**Instructions for the task**
What lines of the data include the string "regBase"? Copy them all.

Dataset entries
..........

-- ==== Sys2Proof/Laws/State.lean ====
section
/-! SUPPORT. One lemma per field per named update of State, true by rfl, so that no later proof unfolds a record update. -/

namespace Sys2Proof.Machine

/-! ### Acceptance (40_control.md R89) -/

@[simp] theorem accept_hist (op : Byte) (s : State) : (accept op s).hist = s.hist := rfl
@[simp] theorem accept_total (op : Byte) (s : State) : (accept op s).total = s.total := rfl
@[simp] theorem accept_nodes (op : Byte) (s : State) : (accept op s).nodes = s.nodes := rfl
@[simp] theorem accept_root (op : Byte) (s : State) : (accept op s).root = s.root := rfl
@[simp] theorem accept_pq (op : Byte) (s : State) : (accept op s).pq = s.pq := rfl
@[simp] theorem accept_seq (op : Byte) (s : State) : (accept op s).seq = s.seq := rfl
@[simp] theorem accept_codes (op : Byte) (s : State) : (accept op s).codes = s.codes := rfl
@[simp] theorem accept_acc (op : Byte) (s : State) : (accept op s).acc = s.acc := rfl
@[simp] theorem accept_nacc (op : Byte) (s : State) : (accept op s).nacc = s.nacc := rfl
@[simp] theorem accept_cur (op : Byte) (s : State) : (accept op s).cur = s.cur := rfl
@[simp] theorem accept_nleft (op : Byte) (s : State) : (accept op s).nleft = s.nleft := rfl
@[simp] theorem accept_remain (op : Byte) (s : State) : (accept op s).remain = s.remain := rfl
@[simp] theorem accept_decl (op : Byte) (s : State) : (accept op s).decl = s.decl := rfl
@[simp] theorem accept_treeValid (op : Byte) (s : State) : (accept op s).treeValid = s.treeValid := rfl
@[simp] theorem accept_codesValid (op : Byte) (s : State) : (accept op s).codesValid = s.codesValid := rfl
@[simp] theorem accept_busy (op : Byte) (s : State) : (accept op s).busy = true := rfl
@[simp] theorem accept_pqEmpty (op : Byte) (s : State) : (accept op s).pqEmpty = false := rfl
@[simp] theorem accept_cmdDropped (op : Byte) (s : State) : (accept op s).cmdDropped = s.cmdDropped := rfl
@[simp] theorem accept_errCode (op : Byte) (s : State) : (accept op s).errCode = s.errCode := rfl
@[simp] theorem accept_errOp (op : Byte) (s : State) : (accept op s).errOp = s.errOp := rfl
@[simp] theorem accept_errPos (op : Byte) (s : State) : (accept op s).errPos = s.errPos := rfl
@[simp] theorem accept_arg (op : Byte) (s : State) : (accept op s).arg = s.arg := rfl
@[simp] theorem accept_res (op : Byte) (s : State) : (accept op s).res = 0 := rfl
@[simp] theorem accept_resAux (op : Byte) (s : State) : (accept op s).resAux = 0 := rfl
@[simp] theorem accept_origSize (op : Byte) (s : State) : (accept op s).origSize = s.origSize := rfl
@[simp] theorem accept_compSize (op : Byte) (s : State) : (accept op s).compSize = s.compSize := rfl
@[simp] theorem accept_srcAttached (op : Byte) (s : State) : (accept op s).srcAttached = s.srcAttached := rfl
@[simp] theorem accept_src (op : Byte) (s : State) : (accept op s).src = s.src := rfl
@[simp] theorem accept_srcPos (op : Byte) (s : State) : (accept op s).srcPos = s.srcPos := rfl
@[simp] theorem accept_snkAttached (op : Byte) (s : State) : (accept op s).snkAttached = s.snkAttached := rfl
@[simp] theorem accept_snk (op : Byte) (s : State) : (accept op s).snk = s.snk := rfl
@[simp] theorem accept_cmdOp (op : Byte) (s : State) : (accept op s).cmdOp = op := rfl
@[simp] theorem accept_parse (op : Byte) (s : State) : (accept op s).parse = s.parse := rfl
@[simp] theorem accept_regBase (op : Byte) (s : State) : (accept op s).regBase = s.regBase := rfl
@[simp] theorem accept_script (op : Byte) (s : State) : (accept op s).script = s.script := rfl
@[simp] theorem accept_draws (op : Byte) (s : State) : (accept op s).draws = s.draws := rfl
@[simp] theorem accept_obs (op : Byte) (s : State) : (accept op s).obs = s.obs := rfl
@[simp] theorem accept_freeCount (op : Byte) (s : State) : (accept op s).freeCount = s.freeCount := rfl

/-! ### Completion (40_control.md R90) -/

@[simp] theorem complete_hist (s : State) : (complete s).hist = s.hist := rfl
@[simp] theorem complete_total (s : State) : (complete s).total = s.total := rfl
@[simp] theorem complete_nodes (s : State) : (complete s).nodes = s.nodes := rfl
@[simp] theorem complete_root (s : State) : (complete s).root = s.root := rfl
@[simp] theorem complete_pq (s : State) : (complete s).pq = s.pq := rfl
@[simp] theorem complete_seq (s : State) : (complete s).seq = s.seq := rfl
@[simp] theorem complete_codes (s : State) : (complete s).codes = s.codes := rfl
@[simp] theorem complete_acc (s : State) : (complete s).acc = s.acc := rfl
@[simp] theorem complete_nacc (s : State) : (complete s).nacc = s.nacc := rfl
@[simp] theorem complete_cur (s : State) : (complete s).cur = s.cur := rfl
@[simp] theorem complete_nleft (s : State) : (complete s).nleft = s.nleft := rfl
@[simp] theorem complete_remain (s : State) : (complete s).remain = s.remain := rfl
@[simp] theorem complete_decl (s : State) : (complete s).decl = s.decl := rfl
@[simp] theorem complete_treeValid (s : State) : (complete s).treeValid = s.treeValid := rfl
@[simp] theorem complete_codesValid (s : State) : (complete s).codesValid = s.codesValid := rfl
@[simp] theorem complete_busy (s : State) : (complete s).busy = false := rfl
@[simp] theorem complete_pqEmpty (s : State) : (complete s).pqEmpty = s.pqEmpty := rfl
@[simp] theorem complete_cmdDropped (s : State) : (complete s).cmdDropped = s.cmdDropped := rfl
@[simp] theorem complete_errCode (s : State) : (complete s).errCode = s.errCode := rfl
@[simp] theorem complete_errOp (s : State) : (complete s).errOp = s.errOp := rfl
@[simp] theorem complete_errPos (s : State) : (complete s).errPos = s.errPos := rfl
@[simp] theorem complete_arg (s : State) : (complete s).arg = s.arg := rfl
@[simp] theorem complete_res (s : State) : (complete s).res = s.res := rfl
@[simp] theorem complete_resAux (s : State) : (complete s).resAux = s.resAux := rfl
@[simp] theorem complete_origSize (s : State) : (complete s).origSize = s.origSize := rfl
@[simp] theorem complete_compSize (s : State) : (complete s).compSize = s.compSize := rfl
@[simp] theorem complete_srcAttached (s : State) : (complete s).srcAttached = s.srcAttached := rfl
@[simp] theorem complete_src (s : State) : (complete s).src = s.src := rfl
@[simp] theorem complete_srcPos (s : State) : (complete s).srcPos = s.srcPos := rfl
@[simp] theorem complete_snkAttached (s : State) : (complete s).snkAttached = s.snkAttached := rfl
@[simp] theorem complete_snk (s : State) : (complete s).snk = s.snk := rfl
@[simp] theorem complete_cmdOp (s : State) : (complete s).cmdOp = 0 := rfl
@[simp] theorem complete_parse (s : State) : (complete s).parse = s.parse := rfl
@[simp] theorem complete_regBase (s : State) : (complete s).regBase = s.regBase := rfl
@[simp] theorem complete_script (s : State) : (complete s).script = s.script := rfl
@[simp] theorem complete_draws (s : State) : (complete s).draws = s.draws := rfl
@[simp] theorem complete_obs (s : State) : (complete s).obs = s.obs := rfl
@[simp] theorem complete_freeCount (s : State) : (complete s).freeCount = s.freeCount := rfl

..........

**Reply**
@[simp] theorem accept_regBase (op : Byte) (s : State) : (accept op s).regBase = s.regBase := rfl
@[simp] theorem complete_regBase (s : State) : (complete s).regBase = s.regBase := rfl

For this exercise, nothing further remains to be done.